! Nürnberg-Stuttgart und Fahrplan Linie 61 (Allgemeines Forum)

Christian_S, Freitag, 02.03.2012, 20:01 (vor 5154 Tagen) @ naseweiß


120 min wäre übringens mit ein klein wenig Neigetechnik über die Murrbahn sicher kein Thema. Nur wird das wegen Aalen und Schwäbisch Gmünd nicht in Erwägung gezogen.

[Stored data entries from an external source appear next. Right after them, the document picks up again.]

-- ==== Sys2Proof/Laws/Invariant.lean ====
section
/-! SUPPORT. The invariants of 10_state R55, one shared operation at a time: each keeps a legal state legal. -/

namespace Sys2Proof.Machine

variable {s : State}

theorem Inv.ite {c : Prop} [Decidable c] {a b : State} (ha : Inv a) (hb : Inv b) : Inv (if c then a else b) := by
  split
  · exact ha
  · exact hb

/-! ## Replacing one part -/

theorem Inv.withOsc {x : Vector Osc 8} (h : Inv s) (hx : ∀ o : Fin 8, OscOk s.params x[o]) : Inv (s.withOsc x) :=
  { h with osc := hx }
theorem Inv.withVoices {x : Vector Voice 4} (h : Inv s) (hx : ∀ v : Fin 4, VoiceOk s.params x[v]) (hk : KeysDistinct x) :
    Inv (s.withVoices x) := { h with voices := hx, keys := hk }
theorem Inv.withEngines {x : Vector Engine 2} (h : Inv s) (hx : ∀ e : Fin 2, EngineOk s.params x[e]) : Inv (s.withEngines x) :=
  { h with engines := hx }
theorem Inv.withPw {x : PulseWidth} (h : Inv s) (hx : PwOk x) : Inv (s.withPw x) := { h with pw := hx }
theorem Inv.withMixer {x : Mixer} (h : Inv s) (hx : MixerOk s.params x) : Inv (s.withMixer x) := { h with mixer := hx }
theorem Inv.withEnv {x : Envelope} (h : Inv s) (hx : EnvOk x) : Inv (s.withEnv x) := { h with env := hx }
theorem Inv.withEnvMod {x : EnvMod} (h : Inv s) (hx : EnvModOk x) : Inv (s.withEnvMod x) := { h with envMod := hx }
theorem Inv.withLfo {x : Lfo} (h : Inv s) (hx : LfoOk s.params x) : Inv (s.withLfo x) := { h with lfo := hx }
theorem Inv.withLfoMod {x : LfoMod} (h : Inv s) (hx : LfoModOk x) : Inv (s.withLfoMod x) := { h with lfoMod := hx }
theorem Inv.withQVel {x : VelMod} (h : Inv s) (hx : VelModOk x) : Inv (s.withQVel x) := { h with qVel := hx }
theorem Inv.withVel {x : VelMod} (h : Inv s) (hx : VelModOk x) : Inv (s.withVel x) := { h with vel := hx }
theorem Inv.withMatrix {x : Vector Int 17} (h : Inv s) (hx : MatrixOk x) : Inv (s.withMatrix x) :=
  { h with matrix := hx }
theorem Inv.withUi {x : Ui} (h : Inv s) (hx : UiOk s.params x) : Inv (s.withUi x) := { h with ui := hx }
theorem Inv.withFilter {x : Filter} (h : Inv s) (hx : FilterOk s.params x) : Inv (s.withFilter x) := { h with filter := hx }
theorem Inv.withShape {x : ShapeParams} (h : Inv s) (hx : ShapeOk s.params x) : Inv (s.withShape x) := { h with shape := hx }
theorem Inv.withAlloc {x : Alloc} (h : Inv s) (hx : AllocOk s.params x) : Inv (s.withAlloc x) := { h with alloc := hx }
/-- The clock, where the measure stays the same. -/
theorem Inv.withClock {x : Clock} (h : Inv s) (hx : ClockOk s.params x) (hd : x.div = s.clock.div) : Inv (s.withClock x) :=
  { h with
    clock := hx
    seq := by have := h.seq; simpa [measure, currentSeq, hd] using this
    arp := by have := h.arp; simpa [measure, hd] using this }
theorem Inv.withExt {x : ExtSync} (h : Inv s) (hx : ExtOk x) : Inv (s.withExt x) := { h with ext := hx }
theorem Inv.withSeq {x : Transport} (h : Inv s) (hx : SeqOk (measure s) (s.mem.seq[x.cur]).patternLength x) :
    Inv (s.withSeq x) := { h with seq := hx }
theorem Inv.withArp {x : Arp} (h : Inv s) (hx : ArpOk s.params (measure s) x) : Inv (s.withArp x) := { h with arp := hx }
theorem Inv.withOutbox {x : Outbox} (h : Inv s) (hx : OutboxOk s.params x) : Inv (s.withOutbox x) := { h with outbox := hx }
theorem Inv.withStatus {x : Status} (h : Inv s) : Inv (s.withStatus x) := { h with }
/-- The memory, where the sequences stay the same. -/
theorem Inv.withMem {x : Memory} (h : Inv s) (hx : x.wf = true) (hs : x.seq = s.mem.seq) : Inv (s.withMem x) :=
  { h with
    mem := ⟨hx, by rw [State.withMem_mem, hs]; exact h.mem.2⟩
    seq := by have := h.seq; simpa [measure, currentSeq, hs] using this }
theorem Inv.withPorts {x : Ports} (h : Inv s) (hx : PortsOk x) : Inv (s.withPorts x) := { h with ports := hx }
/-- The inputs are whatever the platform makes them. -/
theorem Inv.withInputs {x : Inputs} (h : Inv s) : Inv (s.withInputs x) := { h with }

/-! ## Random draws -/

theorem Inv.draw (h : Inv s) (lo hi : Int) : Inv (draw lo hi s).2 := h.withInputs

/-! ## Depths -/

theorem Inv.depth (h : Inv s) (k : ModSlot) : IsGain (s.depth k) := h.matrix k.index

/-! ## Oscillators -/

theorem advancePhase_ok {p : Params} {x : Osc} (hp : p.Legal) (h : OscOk p x) : OscOk p (advancePhase p.cycle x) := by
  obtain ⟨⟨h1, h2⟩, ⟨h3, h4⟩, h5, h6⟩ := h
  have := hp.incMax
  refine ⟨?_, ⟨h3, h4⟩, h5, h6⟩
  simp only [advancePhase]
  split_ifs <;> omega

theorem Inv.phaseAdvance (h : Inv s) : Inv (phaseAdvance s) :=
  h.withOsc fun o => by
    have := advancePhase_ok h.params (h.osc o)
    simpa using this

theorem oscTarget_isInc (h : Inv s) (o : Fin 8) (n : Note) : IsInc s.params (oscTarget o n s) :=
  clamp_bounds h.params.incMax.1.le _

theorem glideActive_lt {x : Voice} (h : glideActive x s = true) : s.since x.portaT0 < s.alloc.portaTime := by
  simp only [glideActive, Bool.and_eq_true, decide_eq_true_eq] at h
  exact h.2

theorem deriveOsc_ok (h : Inv s) (o : Fin 8) : OscOk s.params (deriveOsc s o) := by
  have ho := h.osc o
  simp only [deriveOsc]
  split
  · exact ho
  · next n _ =>
    have ht := oscTarget_isInc h o n
    refine ⟨ho.1, ?_, ht, ?_⟩
    · dsimp only
      split
      · next hg =>
        simp only [Bool.and_eq_true] at hg
        exact lerp_bounds ho.2.2.2 ht (glideActive_lt hg.1)
      · exact ht
    · dsimp only
      split
      · exact ho.2.2.2
      · exact ht

/-- A map over the voices that leaves notes and keys alone keeps their part of the invariant. -/
theorem Inv.mapVoices {f : Voice → Voice} (h : Inv s) (hn : ∀ x, (f x).note = x.note ∨ (f x).note = none)
    (hk : ∀ x, (f x).key = x.key ∨ (f x).key = none)
    (hsame : (∀ x, (f x).key = x.key) ∨ ∀ x, (f x).key = none) : Inv (s.mapVoices f) := by
  refine h.withVoices (fun v => ?_) (fun i j hij => ?_)
  · have hv : VoiceOk s.params s.voices[v.val] := h.voices v
    simp only [Fin.getElem_fin, Vector.getElem_map]
    refine ⟨fun n hn' => ?_, fun n hn' => ?_⟩
    · rcases hn s.voices[v.val] with e | e
      · exact hv.1 n (by rwa [e] at hn')
      · simp [e] at hn'
    · rcases hk s.voices[v.val] with e | e
      · exact hv.2 n (by rwa [e] at hn')
      · simp [e] at hn'
  · simp only [Fin.getElem_fin, Vector.getElem_map]
    rcases hsame with e | e
    · simpa [e] using h.keys i j hij
    · exact .inl (e _)

theorem Inv.deriveIncrements (h : Inv s) : Inv (deriveIncrements s) := by
  have h1 : Inv (s.withOsc (Vector.ofFn (deriveOsc s))) :=
    h.withOsc fun o => by simpa using deriveOsc_ok h o
  exact Inv.mapVoices (f := endGlide s) h1 (fun _ => .inl rfl) (fun _ => .inl rfl) (.inl fun _ => rfl)

theorem Inv.updatePulseWidth (h : Inv s) : Inv (updatePulseWidth s) := by
  refine h.withPw ⟨h.pw.1, ?_⟩
  have hb := clamp_bounds (lo := 0) (hi := Config.gainMax) (by decide) (s.pw.knob + s.vel.pw)
  have key : ∀ e : Int, IsGain e → IsGain e ∧ 0 ≤ asr (e * (Config.tableLen : Int)) 10 ∧
      asr (e * (Config.tableLen : Int)) 10 < 600 := by
    intro e he
    refine ⟨he, ?_⟩
    simp only [IsGain, asr, Config.tableLen] at *
    omega
  refine key _ ?_
  split
  · exact clamp_bounds (by decide) _
  · exact hb

/-! ## Filter -/

theorem feedback_bounds {p : Params} {r c : Int} (hp : p.Legal) (hr : 0 ≤ r ∧ r ≤ p.coefMax)
    (hc : 0 ≤ c ∧ c ≤ p.coefMax) : 0 ≤ feedback p r c ∧ feedback p r c ≤ 2 * p.coefMax := by
  have hu := hp.fx.2
  have hu1 : 0 ≤ p.fxUnity - c / 128 ∧ p.fxUnity - c / 128 ≤ p.coefMax + 1 := by omega
  have hpow : (2 : Int) ^ p.fxShift = p.coefMax + 1 := by simp [Params.coefMax]
  have hb := asr_bounds (a := r * (p.fxUnity - c / 128)) (lo := 0) (hi := r) (k := p.fxShift)
    (by simpa using mul_nonneg hr.1 hu1.1) (by rw [hpow]; nlinarith)
  simp only [feedback, Config.cutFbDiv]
  omega

theorem effectiveCutoff_bounds (s : State) : 0 ≤ effectiveCutoff s ∧ effectiveCutoff s ≤ s.params.coefMax :=
  clamp_bounds (coefMax_nonneg _) _

theorem Inv.updateFilterCoef (h : Inv s) : Inv (updateFilterCoef s) := by
  obtain ⟨h1, h2, h3, h4, h5, h6⟩ := h.filter
  have hc := effectiveCutoff_bounds s
  exact h.withFilter ⟨h1, h2, hc, feedback_bounds h.params h6 hc, h5, h6⟩

theorem Inv.filterStep (h : Inv s) (x : Int) : Inv (filterStep x s).2 := by
  unfold Machine.filterStep
  split
  · exact h
  · obtain ⟨h1, h2, h3⟩ := h.filter
    exact h.withFilter ⟨wrap32_isWord32 _, wrap32_isWord32 _, h3⟩

/-! ## Envelope -/

theorem Inv.queueVelocity (h : Inv s) : Inv (queueVelocity s) := by
  have hv := h.env.2.2.1
  have d := h.depth
  have hp1 := d .velPitch1; have hp2 := d .velPitch2; have hc := d .velCut
  have ha := d .velAmp; have hw := d .velPw; have hr := d .velRate
  have hrate := h.lfo.2.2.2.2.1
  have hm := h.params.velPitch
  simp only [IsGain, IsVel] at *
  refine h.withQVel ⟨?_, ?_, ?_, ?_, ?_⟩
  · intro e
    fin_cases e
    · exact mul_nonneg (mul_nonneg hv.1 hp1.1) hm
    · exact mul_nonneg (mul_nonneg hv.1 hp2.1) hm
  · have h1 := asr_mono (mul_nonneg hv.1 hc.1) h.params.velCut
    have h2 := asr_bounds (a := s.env.pendVel * s.depth .velCut) (lo := 0) (hi := 255) (k := 9) (by nlinarith)
      (by norm_num; nlinarith)
    exact ⟨h1.1, h1.2.trans h2.2⟩
  · simp only [IsGain, Config.gainMax, Config.velMax]
    have h1 : 0 ≤ (127 - s.env.pendVel) * s.depth .velAmp := mul_nonneg (by omega) (by omega)
    have h2 : (127 - s.env.pendVel) * s.depth .velAmp ≤ 127 * 1023 := by nlinarith
    omega
  · have h1 := asr_mono (mul_nonneg hv.1 hw.1) h.params.velPw
    have h2 := asr_bounds (a := s.env.pendVel * s.depth .velPw) (lo := 0) (hi := 1023) (k := 7) (by nlinarith)
      (by norm_num; nlinarith)
    exact ⟨h1.1, h1.2.trans h2.2⟩
  · have : 0 ≤ (s.lfo.rate - s.params.lfoTicksMin) * s.env.pendVel * s.depth .velRate :=
      mul_nonneg (mul_nonneg (by omega) (by omega)) (by omega)
    exact Int.ediv_nonneg this (by decide)

theorem Inv.envOutputs (h : Inv s) : Inv (envOutputs s) := by
  have ha := h.env.1
  have d := h.depth
  have h1 := d .envPitch1; have h2 := d .envPitch2; have h3 := d .envCut; have h4 := d .envRate
  simp only [IsGain] at *
  refine h.withEnvMod ⟨?_, ?_, ?_⟩
  · intro e
    fin_cases e <;> simp <;> nlinarith
  · have k1 := asr_mono (mul_nonneg ha.1 h3.1) h.params.envCut
    have k2 := asr_bounds (a := s.env.amp * s.depth .envCut) (lo := 0) (hi := 255) (k := 12) (by nlinarith)
      (by norm_num; nlinarith)
    exact ⟨k1.1, k1.2.trans k2.2⟩
  · exact Int.ediv_nonneg (mul_nonneg ha.1 h4.1) (by positivity)

theorem Inv.retrigLfo (h : Inv s) : Inv (retrigLfo s) := by
  unfold Machine.retrigLfo
  split
  · obtain ⟨h1, h2, h3⟩ := h.lfo
    exact h.withLfo ⟨by simp, by simp, h3⟩
  · exact h

theorem Inv.enterAttack (h : Inv s) : Inv (enterAttack s) := by
  unfold Machine.enterAttack
  obtain ⟨ha, hs, hv, hr⟩ := h.env
  have h1 := h.withEnv (x := { s.env with trigPending := false, start := s.env.amp }) ⟨ha, ha, hv, hr⟩
  have h2 := h1.mapVoices (f := applyMute) (fun _ => .inl rfl) (fun _ => .inl rfl) (.inl fun _ => rfl)
  have h3 := (h2.withVel h2.qVel).retrigLfo
  refine Inv.deriveIncrements (Inv.updatePulseWidth (Inv.updateFilterCoef (Inv.envOutputs (h3.withEnv ?_))))
  exact h3.env

theorem Inv.envTrigStep (h : Inv s) : Inv (envTrigStep s) := by
  unfold Machine.envTrigStep
  split
  · next hc =>
    obtain ⟨ha, hr⟩ := h.env
    refine h.withEnv ⟨?_, hr⟩
    have := h.params.click
    simp only [IsGain] at *
    omega
  · exact h.enterAttack

theorem Inv.envTriggerWith (h : Inv s) {vel : Int} (hv : IsVel vel) : Inv (envTriggerWith vel s) := by
  unfold Machine.envTriggerWith
  obtain ⟨ha, hs, -, hr⟩ := h.env
  have h1 := (h.withEnv (x := { s.env with pendVel := vel }) ⟨ha, hs, hv, hr⟩).queueVelocity
  exact (h1.withEnv (x := { (Machine.queueVelocity _).env with trigPending := true }) h1.env).envTrigStep

theorem Inv.envReleaseNow (h : Inv s) : Inv (envReleaseNow s) := by
  obtain ⟨ha, hs, hr⟩ := h.env
  have h1 := h.withEnv (x := { s.env with trigPending := false }) ⟨ha, hs, hr⟩
  simp only [Machine.envReleaseNow]
  split
  · exact h1.withEnv ⟨ha, ha, hr⟩
  · exact h1

theorem Inv.envComplete (h : Inv s) : Inv (envComplete s) := by
  unfold Machine.envComplete
  obtain ⟨ha, hr⟩ := h.env
  have h1 := (h.withEnv (x := { s.env with amp := 0, stage := .idle }) ⟨(by decide : IsGain 0), hr⟩).envOutputs.updateFilterCoef
  have h2 := h1.mapVoices (f := clearVoice) (fun _ => .inr rfl) (fun _ => .inr rfl) (.inr fun _ => rfl)
  obtain ⟨b1, b2, b3, b4, -⟩ := h2.alloc
  exact h2.withAlloc ⟨b1, b2, b3, b4, by simp, by simp, by simp⟩

theorem Inv.envEvaluated (h : Inv s) : Inv (envEvaluated s) := h.envOutputs.updateFilterCoef.deriveIncrements

theorem segmentOver_false {dur : Nat} (h : ¬ segmentOver dur s = true) : s.since s.env.t0 < dur := by
  simp only [segmentOver, Bool.or_eq_true, decide_eq_true_eq] at h
  omega

theorem Inv.enterStage (h : Inv s) {stage : Stage} {level : Int} (hl : IsGain level) :
    Inv (enterStage stage level s) := by
  obtain ⟨ha, hs, hr⟩ := h.env
  exact h.withEnv ⟨hl, hl, hr⟩

theorem Inv.rampTo (h : Inv s) {a b : Int} {dur : Nat} (ha : IsGain a) (hb : IsGain b)
    (hd : ¬ segmentOver dur s = true) : Inv (rampTo a b dur s) := by
  obtain ⟨-, hr⟩ := h.env
  exact h.withEnv ⟨lerp_bounds ha hb (segmentOver_false hd), hr⟩

theorem Inv.envTickStep (h : Inv s) : Inv (envTickStep s) := by
  obtain ⟨ha, hs, hv, hsus, hr⟩ := h.env
  unfold Machine.envTickStep
  split
  · exact h.envTrigStep
  · split
    · exact h
    · refine Inv.envEvaluated ?_
      split
      · exact h.enterStage (by decide)
      · next hd => exact h.rampTo hs (by decide) hd
    · refine Inv.envEvaluated ?_
      split
      · exact h.enterStage hsus
      · next hd => exact h.rampTo hs hsus hd
    · exact Inv.envEvaluated (h.withEnv ⟨hsus, hs, hv, hsus, hr⟩)
    · split
      · exact h.envComplete
      · next hd => exact (h.rampTo hs (by decide) hd).envEvaluated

Schon vor über 10 Jahren fuhren die IR über die Murrbahn in 2:01h - z.B. Stuttgart ab 16:28, Nürnberg an 18:29. Unterwegshalte in Backnang, Hessental, Crailsheim und Ansbach.

Der Weg über die Murrbahn ist etwa 10 Minuten schneller als über die Remsbahn, hat aber eindeutig weniger Potential als die Remsbahn. Aalen ist nicht nur als Staat recht bedeutend, sondern speist ihr Fahrgastpotential auch erheblich aus dem Umstieg von/zur Brenzbahn (Heidenheim usw). Aber auch Schwäbisch Gmünd hat nicht unerhebliche Zu-/Aussteigerzahlen. Einziger wirklich verzichtenswerter Halt der Strecke wäre Ellwangen. In der HVZ sollte man dennoch dort halten, Ellwangen hat ein hohes Pendlerpotential in Richtung Stuttgart. Diese Pendler nutzen gerne und sehr zahlreich (wie man beim 2164 morgens und bei 2161 und 2163 nachmittags sieht) die IC, da dies die einzigen Direktzüge von/nach Stuttgart sind.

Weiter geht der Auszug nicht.